+++ Extracted material

-- ==== Sys2Proof/Machine/Tick.lean ====
section
/-! DEFINITION. One clk of time, which passes while no command waits: what the spec ties to the clk, to the Geyser count, to
the codeword clock and to the time reference, and no command of the table does (DESIGN CHOICE, notes/assumptions/1.md). -/

namespace Sys2Proof.Machine
open Sys2Proof

/-! ### The counter (R25, R40, R513) -/

/-- The Geyser count, the hold debt and the count of held clk after one clk (R25, R40, R51). A clk of a pause takes nothing
from a hold, so each episode standing in it goes to the debt. -/
def State.countClk (s : State) : State :=
  let d := s.depth
  let debt := if s.paused then s.plan.debt + d else if 0 < d then s.plan.debt + (d - 1) else s.plan.debt - 1
  { s with plan := { s.plan with
    geyser := if s.running then s.plan.geyser + 1 else s.plan.geyser
    debt := debt
    holdClk := if s.held && !s.paused then s.plan.holdClk + 1 else s.plan.holdClk } }

/-! ### Uses that have ended (R82, R188, R192, R195, R196) -/

/-- The window access of a tile ends at wall time `now`: its bank is free again (R82, R83). -/
def Tile.endWindow (t : Tile) (now : Nat) : Tile :=
  match t.winActive with
  | some (e, _) => if e ≤ now then { t with winActive := none } else t
  | none => t

/-- A pseudo-channel at count `g` and wall time `now`: planned writes are complete in the array, and refreshes end
(R188, R191, R192, R195, R196). -/
def Channel.tick (g now : Nat) (c : Channel) : Channel :=
  let y := (c.pend.filter fun x => x.due ≤ g).foldl (fun (c : Channel) x => match x.data with
    | some d => c.store x.word d
    | none => c) c
  let ends := match c.refreshEnd with
    | some (e, _) => decide (e ≤ now)
    | none => false
  { y with
    pend := c.pend.filter fun x => !(x.due ≤ g : Bool)
    openPcs := c.openPcs.filter fun q => g ≤ q + 256
    refreshEnd := if ends then none else c.refreshEnd
    inHold := c.inHold && !ends
    pending := c.pending && !(ends && c.forced)
    forced := c.forced && !ends }

/-- The causes of uses that have ended are cleared: a host window access, and the refreshes of a stack (R35, R513). -/
def State.endUses (s : State) : State :=
  { s with plan := { s.plan with localCauses := s.plan.localCauses.filter fun c => match c.src with
      | .hostAccess t => (s.tile t).winActive.isSome || (s.tile t).winAt.isSome
      | .refresh k => (s.stk k).ch.toList.any fun c => c.refreshEnd.isSome
      | _ => true } }

/-- A stack window access that has been admitted comes one admission cycle nearer to its end (R210). -/
def Stack.cycle (y : Stack) (admits : Bool) : Stack := if admits then { y with winLeft := y.winLeft.map (· - 1) } else y

/-- Tiles and stacks of the chip at the end of a clk: what the sync unit sets through side ports, uses that have ended, and
window accesses of the stacks, whose cycles are pc, or clk under R386 (R82, R210, R292). -/
def State.landAll (s : State) (ran : Bool) : State :=
  let g := s.plan.geyser
  let admits := ran || s.recoveryStop
  let s : State := { s with
    tiles := s.tiles.map fun t => t.endPc.endWindow s.wall
    stackBanks := s.stackBanks.map fun y => { y.cycle admits with ch := y.ch.map (Channel.tick g s.wall) } }
  s.endUses

/-! ### Links (R342 to R346, R351) -/

/-- The order in which pending link symbols are taken (R344). -/
def LinkSym.rank : LinkSym → Nat
  | .flow _ => 0
  | .nak _ => 1
  | .replay _ => 2
  | .ack _ => 3
  | .lane _ _ => 4
  | .cal _ => 5
  | .flowRefresh _ => 6
  | .idle => 7

/-- A unit as it goes out: COPY and PATH in a header, MORE where another unit follows, CHECK over them (R345). -/
def unitOut (u : BitVec 64) (copy more : Bool) (path : Nat) : BitVec 64 :=
  let head := if field u 63 60 = 5 then 0 else bn copy <<< 57 + min path (2 ^ 15 - 1) <<< 12
  sealUnit (u ||| BitVec.ofNat 64 (bn more <<< 59 + head))

/-- An inline symbol as it goes out now; `last` where none follows it in the codeword. -/
def InlineSym.out (x : InlineSym) (now clk : Nat) (last : Bool) : InlineSym :=
  let n := x.units.length
  { x with units := x.units.zipIdx.map fun (u : BitVec 64 × Nat) =>
      unitOut u.1 x.copied (!(last && u.2 + 1 = n)) (match x.born with
        | some b => (now - b) / max 1 clk
        | none => 0) }

/-- The symbols that fit one codeword body of 80 inline units, and those left (R346). -/
def takeInline : Nat → List InlineSym → List InlineSym × List InlineSym
  | _, [] => ([], [])
  | room, x :: r =>
    if x.units.length ≤ room then
      let y := takeInline (room - x.units.length) r
      (x :: y.1, y.2)
    else ([], x :: r)

/-- A codeword leaves: one link symbol by priority, and the pending inline units, each symbol in two consecutive codewords
(R342, R344, R346). One arrives from the neighbour in the same time. -/
def Link.codeword (l : Link) (now clk : Nat) : Link :=
  let c := minBy LinkSym.rank l.ctlOut
  let y := takeInline 80 l.inlineOut
  let n := y.1.length
  { l with
    codewordAt := l.codewordAt + tuCodeword
    lastCtl := c.getD .idle
    ctlOut := match c with
      | some x => l.ctlOut.erase x
      | none => l.ctlOut
    lastInline := y.1.zipIdx.map fun (x : InlineSym × Nat) => x.1.out now clk (decide (x.2 + 1 = n))
    inlineOut := ((y.1.filter fun x => !x.copied).map fun x => { x with copied := true }) ++ y.2
    sinceFlow := l.sinceFlow + 1
    rxCodewords := l.rxCodewords + 1 }

/-- The next packet of a replay goes out; then the P packets that queued meanwhile, regardless of cells (R351). -/
def State.replayNext (s : State) (n : Nat) : State :=
  let l := s.link n
  match l.resendFrom with
  | none => s
  | some r =>
    if l.state ≠ 5#3 || s.wall < l.fab.busyUntil then s
    else match l.replay.find? fun e => e.seq = r with
      | some e => (s.retransmit n e.pkt).modLink n fun l => { l with resendFrom := some (r + 1) }
      | none =>
        match l.fab.pQueue.find? fun q => decide (q.readyAt ≤ s.plan.geyser) with
        | some q =>
          if l.roomFor q.pkt then
            ((s.takeP n q).transmit n q.pkt).modLink n fun l => { l with resendFrom := some l.txNext }
          else s
        | none => s.modLink n fun l => { l with resendFrom := none }

/-- Every port after one clk. -/
def State.linksClk (s : State) : State :=
  let s : State := { s with links := s.links.map fun l =>
    if l.state = 5#3 && l.codewordAt ≤ s.wall then l.codeword s.wall s.clkTu else l }
  (List.range 12).foldl (fun s n => s.replayNext n) s

/-! ### The time reference (R459 to R462, R464) -/

/-- One domain after a reference tick: its increment or its temporary one, or the step of a SET (R459, R460). -/
def Domain.tick (d : Domain) : Domain :=
  let adj := d.adjLeft ≠ 0
  let ns := if adj then d.adjNs else d.incNs
  let fr := if adj then d.adjFrac else d.incFrac
  let v := d.ns.toNat * 2 ^ 32 + d.frac.toNat + ns.toNat * 2 ^ 32 + fr.toNat
  let d := { d with adjLeft := if adj then d.adjLeft - 1 else 0 }
  match d.setPending with
  | some x => { d with
      ns := x
      frac := 0
      setPending := none }
  | none => { d with
      ns := BitVec.ofNat 64 (v / 2 ^ 32)
      frac := BitVec.ofNat 32 v }

/-- An armed trigger whose domain a SET moves past its time fires at the next tick, late (R464). -/
def Trigger.overtake (next : Nat) (old new : Domain) (dom : Bool) (t : Trigger) : Trigger :=
  { t with armed := t.armed.map fun a =>
      if old.setPending.isSome && a.dom = dom && !a.late && old.ns.toNat < a.time.toNat && a.time.toNat < new.ns.toNat then
        { a with
          late := true
          notBefore := next }
      else a }

/-- Both domains, the triggers and the whole second of PPS_OUT after a reference tick (R459 to R462, R464). -/
def TimeRegs.tick (t : TimeRegs) : TimeRegs :=
  let a := t.a.tick
  let b := t.b.tick
  let next := t.nextTick + tuTick
  let driving := if t.ppsEnd.isSome then t.driving else t.active
  let old := if driving then t.b else t.a
  let new := if driving then b else a
  let second := old.ns.toNat / 10 ^ 9 < new.ns.toNat / 10 ^ 9
  { t with
    a := a
    b := b
    trigs := t.trigs.map fun x => (x.overtake next t.a a false).overtake next t.b b true
    driving := driving
    ppsDue := t.ppsOutEn && t.ppsEnd.isNone && (t.ppsDue || second)
    nextTick := next }

/-- The time unit after one clk. -/
def State.timeClk (s : State) : State := if s.time.nextTick ≤ s.wall then { s with time := s.time.tick } else s

/-! ### PCIe (R438) -/

/-- Function level resets whose time has come end (R438, R443). -/
def State.flrClk (s : State) : State :=
  let ended (f : PcieFn) : Bool := f.flrEnd.any fun e => e ≤ s.wall
  { s with pcie := { s.pcie with
    flrCount := satAdd s.pcie.flrCount (s.pcie.fns.toList.countP ended)
    fns := s.pcie.fns.map fun f => if ended f then { f with flrEnd := none } else f } }

/-! ### One clk -/

/-- One clk of the part. A part without a clock stands still (R500, R508). The faults of the last clk are written (R494). The counter resumes first where it is due to
(R513); deliveries in progress advance (R293); the pc of the present count runs where the counter advances (R25); then the
count is the next. -/
def State.tick (s : State) : State :=
  if !s.alive then s
  else
    let s : State := { s with wall := s.wall + s.clkTu }
    let s := s.writeFaults.resume
    let ran := s.running
    let s := s.deliverAll (!ran)
    let s := (if ran then s.runPc else s).countClk
    let s := (s.landAll ran).freePools
    let s := (s.linksClk.timeClk).flrClk
    (s.retryWaiting.continueRun).rollAdvance

end Sys2Proof.Machine
end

++++++

**About this task**
If a line in the entries holds the string "takeInline", copy it.

**Task result**
def takeInline : Nat → List InlineSym → List InlineSym × List InlineSym
      let y := takeInline (room - x.units.length) r
  let y := takeInline 80 l.inlineOut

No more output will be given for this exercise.